Lifestyle modifications

Lifestyle interventions play a pivotal role in managing menopausal symptoms. Regular physical activity has been shown to improve both sleep quality and cognitive function in menopausal women. Aerobic exercises significantly reduces sleep latency and improved overall sleep efficiency in menopausal women.[4] Exercise also enhances neuroplasticity and reduce inflammation, both of which support cognitive health.[12]

Dietary factors also influence brain health during menopause. A diet rich in antioxidants, omega-3 fatty acids, and phytoestrogens can help mitigate oxidative stress and support hormonal balance.[8]

Cognitive interventions

Cognitive interventions such as memory training and cognitive-behavioral therapy (CBT) offer promising avenues for managing brain fog during menopause. A randomized trial published in psychological medicine found that memory training significantly improved verbal memory and executive function in menopausal women.[9] These programs often focus on teaching strategies for organizing information, enhancing recall, and improving mental flexibility.[9]

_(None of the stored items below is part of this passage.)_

-- ==== Sys2Proof/Machine/GuardDesc.lean ====
section
/-! DEFINITION. The guard descriptors of both channels (R586, R594 to R601). -/

namespace Sys2Proof.Machine

/-! ## Passwords (R595) -/

/-- A password of 8 to 16 characters from 0x21 to 0x7E, padded with 0. -/
def goodPassword (v : BitVec 128) : Bool :=
  let bs := leBytes 16 v.toNat
  let n := (bs.takeWhile (fun x => x != 0)).length
  decide (8 ≤ n) && (bs.take n).all (fun x => decide (0x21 ≤ x) && decide (x ≤ 0x7E)) &&
    (bs.drop n).all (fun x => x == 0)

/-- A mismatch is counted; the fifth one within 10 minutes locks the channel. -/
def State.pwMismatch (s : State) (b : Bool) : State :=
  let g := s.guard b
  let fs := (g.fails.filter (fun t => decide ((s.bt - t).toNat < tenMinutes))) ++ [s.bt]
  let lock := decide (5 ≤ fs.length)
  let s := (s.setGuard b { g with fails := fs, locked := lock }).bump
    (gReg b GUARD_A_PW_FAIL GUARD_B_PW_FAIL)
  if lock then s.post 0x080E .warn 0 else s

/-- The check of a protected descriptor: the state after it, and the status that refuses it. -/
def State.checkPassword (s : State) (b : Bool) (p : BitVec 128) : State × Option (BitVec 16) :=
  let g := s.guard b
  if s.sealed_ then (s, none)
  else if g.locked then (s, some 0x0823)
  else if g.password = 0 then (s, some 0x0822)
  else if g.password = p then (s, none)
  else (s.pwMismatch b, some 0x0822)

/-- A protected descriptor that also appends to the log (R595, R598). -/
def State.protected_ (s : State) (b : Bool) (p : BitVec 128) (cmd : Option Cmd)
    (k : State → State) : State :=
  if (s.guard b).logFull then s.complete cmd 0x0826
  else match s.checkPassword b p with
    | (s, some st) => s.complete cmd st
    | (s, none) => k s

/-! ## Parameters (R581, R597, R600, R601) -/

/-- A parameter ID that a channel holds. -/
def holdsPar (b : Bool) (id : Nat) : Bool :=
  (decide (1 ≤ id) && decide (id ≤ 5)) || (decide (0x10 ≤ id) && decide (id ≤ 0x17)) ||
    (!b && decide (0x20 ≤ id) && decide (id ≤ 0x24)) || (decide (0x101 ≤ id) && decide (id ≤ 0x180))

/-- A value lies in the range of a parameter. -/
def parRange (id : Nat) (v : W32) : Bool :=
  let n := v.toNat
  let within (lo hi : Nat) : Bool := decide (lo ≤ n) && decide (n ≤ hi)
  if 0x10 ≤ id && id ≤ 0x17 then
    let i := bitsOf v 31 16
    bitsOf v 7 2 == 0 && decide (i ≤ 1200) && (!bitOf v 0 || decide (10 ≤ i))
  else if 0x101 ≤ id then
    bitsOf v 7 1 == 0 && bitsOf v 31 29 == 0 && decide (1 ≤ bitsOf v 23 16) &&
      decide (bitsOf v 23 16 ≤ 254)
  else match id with
    | 1 => within 0 1
    | 2 => within 5 100
    | 3 => within 10 1000
    | 4 => within 100 1000
    | 5 => within 1 3600
    | 0x20 => within 0 0x7FFFFF
    | 0x21 => within 100 5000
    | 0x22 => within 1 8388607
    | 0x23 => within 10 1000
    | _ => within 0 8760

/-- The INOM sum of the enabled near brakes, with the writes that wait and this one. -/
def Guard.inomSum (g : Guard) (id : Nat) (v : W32) : Nat :=
  let ps := (g.writes.foldl (fun m (w : GWrite) => tset (gReset w.id) m w.id w.val) g.params)
  let ps := tset (gReset id) ps id v
  ((List.range 8).map (fun n =>
    let p := tget (gReset (0x10 + n)) ps (0x10 + n)
    if bitOf p 0 then bitsOf p 31 16 else 0)).sum

/-- The CRC of R597 over a parameter's ID and value. -/
def confirmCrc (id : Nat) (v : W32) : W32 := crc32c (beBytes 2 id ++ beBytes 4 v.toNat)

/-- Payload bytes 16 to 31 and 32 to 47 as passwords. -/
def descPw (d : Desc) : BitVec 128 := d.payload.extractLsb' 0 128
def descPw2 (d : Desc) : BitVec 128 := d.payload.extractLsb' 128 128

/-- GX_WRITE (R595, R600): the write waits for the channel's next decision, where it completes. -/
def applyGWrite (b : Bool) (d : Desc) (cmd : Option Cmd) (s : State) : State :=
  let id := d.target.toNat
  let v : W32 := BitVec.ofNat 32 (d.le 32 4)
  s.protected_ b (descPw d) cmd (fun s =>
    if !holdsPar b id then s.complete cmd 0x0825
    else if !parRange id v || decide (4000 < (s.guard b).inomSum id v) then s.complete cmd 0x0824
    else
      let g := s.guard b
      s.setGuard b { g with writes := g.writes ++ [⟨id, v, s.sealed_, cmd⟩] })

/-- GX_READ (R597, R600). -/
def applyGRead (b : Bool) (d : Desc) (cmd : Option Cmd) (s : State) : State :=
  let id := d.target.toNat
  if !holdsPar b id then s.complete cmd 0x0825
  else
    let v := (s.guard b).par id
    s.complete cmd 0 (payOf (leBytes 4 v.toNat ++ leBytes 4 (confirmCrc id v).toNat))

/-- GX_CONFIRM (R597). -/
def applyGConfirm (b : Bool) (d : Desc) (cmd : Option Cmd) (s : State) : State :=
  let id := d.target.toNat
  let g := s.guard b
  if !holdsPar b id then s.complete cmd 0x0825
  else if g.st ≠ .unconfirmed then s.complete cmd 0x082A
  else if d.aux ≠ confirmCrc id (g.par id) then s.complete cmd 0x0827
  else
    let g := { g with unconf := g.unconf.filter (· ≠ id) }
    let s := (s.setGuard b g).complete cmd 0
    if g.unconf = [] then (s.guardMode b .run).guardSeal b else s

/-- GX_PASSWORD (R595). -/
def applyGPassword (b : Bool) (d : Desc) (cmd : Option Cmd) (s : State) : State :=
  s.protected_ b (descPw d) cmd (fun s =>
    if !goodPassword (descPw2 d) then s.complete cmd 0x0824
    else
      let s := s.setGuard b { s.guard b with password := descPw2 d }
      (s.logGuard b s.sealed_ 3 0 0).complete cmd 0)

/-- GX_FAULT_CLEAR (R582): the latches whose condition is gone are cleared. -/
def applyGFaultClear (b : Bool) (d : Desc) (cmd : Option Cmd) (s : State) : State :=
  let c := d.target.toNat
  let g := s.guard b
  if g.logFull then s.complete cmd 0x0826
  else
    let g := { g with sbtFault := g.sbtFault.filter (· ≠ c) }
    let g := match s.nearOf c with
      | some n => let x := g.swOf n; g.setSw n { x with latch := x.latch &&& x.cond }
      | none => g
    ((s.setGuard b g).logGuard b s.sealed_ 4 0 d.target).complete cmd 0

/-- GX_LOG_READ (R600). -/
def applyGLogRead (b : Bool) (d : Desc) (cmd : Option Cmd) (s : State) : State :=
  match (s.guard b).log[d.aux.toNat]? with
  | some e => s.complete cmd 0 e
  | none => s.complete cmd 0x0824

/-- The cause of SAFE is gone: the other channel's heartbeat is seen again (R590). -/
def Guard.causeGone (g : Guard) : Bool := !(g.cause == 3 && g.xmonLost)

/-- GX_RESET (R590, R595). -/
def applyGReset (b : Bool) (d : Desc) (cmd : Option Cmd) (s : State) : State :=
  s.protected_ b (descPw d) cmd (fun s =>
    let g := s.guard b
    if g.st ≠ .safe || !g.causeGone then s.complete cmd 0x082A
    else
      let s := s.setGuard b { g with st := .selftest, cause := 0 }
      ((s.logGuard b s.sealed_ 7 0 0).complete cmd 0).regrant b)

/-- The conditions of GA_SBT (R586). -/
def State.sbtOk (s : State) (c : Nat) : Bool :=
  let x := s.ax c
  let om := bitsOf (s.drawer c 0x080) 1 0
  let vs := s.dwq c 0x09C
  s.gA.st == .run && x.enabled && x.mode == .idle && decide (-vs < x.law.vFb) &&
    decide (x.law.vFb < vs) && (om == 1 || om == 2) &&
    decide ((s.gA.par 0x20).toNat ≤ s.dwn c 0x091) && s.seals.sbt.isNone

/-- GA_SBT (R586, R587): step 1 begins at the hinge point. -/
def applyGaSbt (d : Desc) (cmd : Option Cmd) (s : State) : State :=
  let c := d.target.toNat
  if !s.sbtOk c then s.complete cmd 0x0828
  else
    let s := { s with seals.sbt := some ⟨c, 1, s.bt, s.guardPos c, cmd⟩ }
    s.setGrants false (s.gA.grants.filter (· ≠ c)) s.gA.blocked

/-! ## The rows -/

/-- GA_WRITE. -/
def execGaWrite (d : Desc) (s : State) : Host.Outcome State Fault Refusal :=
  .next (s.runDesc 0x80 d (applyGWrite false))
/-- GA_READ. -/
def execGaRead (d : Desc) (s : State) : Host.Outcome State Fault Refusal :=
  .next (s.runDesc 0x81 d (applyGRead false))
/-- GA_CONFIRM. -/
def execGaConfirm (d : Desc) (s : State) : Host.Outcome State Fault Refusal :=
  .next (s.runDesc 0x82 d (applyGConfirm false))
/-- GA_PASSWORD. -/
def execGaPassword (d : Desc) (s : State) : Host.Outcome State Fault Refusal :=
  .next (s.runDesc 0x83 d (applyGPassword false))
/-- GA_FAULT_CLEAR. -/
def execGaFaultClear (d : Desc) (s : State) : Host.Outcome State Fault Refusal :=
  .next (s.runDesc 0x84 d (applyGFaultClear false))
/-- GA_SBT. -/
def execGaSbt (d : Desc) (s : State) : Host.Outcome State Fault Refusal :=
  .next (s.runDesc 0x85 d applyGaSbt)
/-- GA_LOG_READ. -/
def execGaLogRead (d : Desc) (s : State) : Host.Outcome State Fault Refusal :=
  .next (s.runDesc 0x86 d (applyGLogRead false))
/-- GA_RESET. -/
def execGaReset (d : Desc) (s : State) : Host.Outcome State Fault Refusal :=
  .next (s.runDesc 0x87 d (applyGReset false))
/-- GB_WRITE. -/
def execGbWrite (d : Desc) (s : State) : Host.Outcome State Fault Refusal :=
  .next (s.runDesc 0x90 d (applyGWrite true))
/-- GB_READ. -/
def execGbRead (d : Desc) (s : State) : Host.Outcome State Fault Refusal :=
  .next (s.runDesc 0x91 d (applyGRead true))
/-- GB_CONFIRM. -/
def execGbConfirm (d : Desc) (s : State) : Host.Outcome State Fault Refusal :=
  .next (s.runDesc 0x92 d (applyGConfirm true))
/-- GB_PASSWORD. -/
def execGbPassword (d : Desc) (s : State) : Host.Outcome State Fault Refusal :=
  .next (s.runDesc 0x93 d (applyGPassword true))
/-- GB_FAULT_CLEAR. -/
def execGbFaultClear (d : Desc) (s : State) : Host.Outcome State Fault Refusal :=
  .next (s.runDesc 0x94 d (applyGFaultClear true))
/-- GB_LOG_READ. -/
def execGbLogRead (d : Desc) (s : State) : Host.Outcome State Fault Refusal :=
  .next (s.runDesc 0x96 d (applyGLogRead true))
/-- GB_RESET. -/
def execGbReset (d : Desc) (s : State) : Host.Outcome State Fault Refusal :=
  .next (s.runDesc 0x97 d (applyGReset true))

end Sys2Proof.Machine
end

CBT has also been shown to be effective in addressing sleep problems and anxiety during menopause. A study in The Journal of Sleep Research found that CBT for insomnia improved sleep quality and reduced anxiety in menopausal women, leading to subsequent improvements in cognitive function.[5] Engaging in mentally stimulating activities, such as puzzles, learning new skills, and reading, can also help maintain cognitive function during menopause.[12] These activities promote synaptic plasticity and cognitive resilience, reducing the risk of long-term cognitive decline[12] These findings underscore the importance of monitoring cognitive health during menopause, particularly in women with a family history of Alzheimer’s disease.[19]

CONCLUSION

Menopause presents a unique challenge for brain health, with the decline in estrogen contributing to sleep disturbances, brain fog, and an increased risk of neurodegenerative diseases such as Alzheimer’s disease. However, emerging research offers hope for managing these symptoms through a combination of hormone therapy, lifestyle changes, and cognitive interventions. There is a risk of adverse health outcomes if the duration of sleep is less than seven hours such as weight gain and obesity, diabetes, hypertension, heart disease, stroke, depression, impaired performance, and increased errors.

Healthcare providers should adopt a holistic approach to menopause management, addressing both the physical and cognitive aspects of this transition. By supporting sleep health, promoting cognitive resilience, and offering tailored interventions, we can help women navigate menopause with confidence and maintain their quality of life during this critical stage.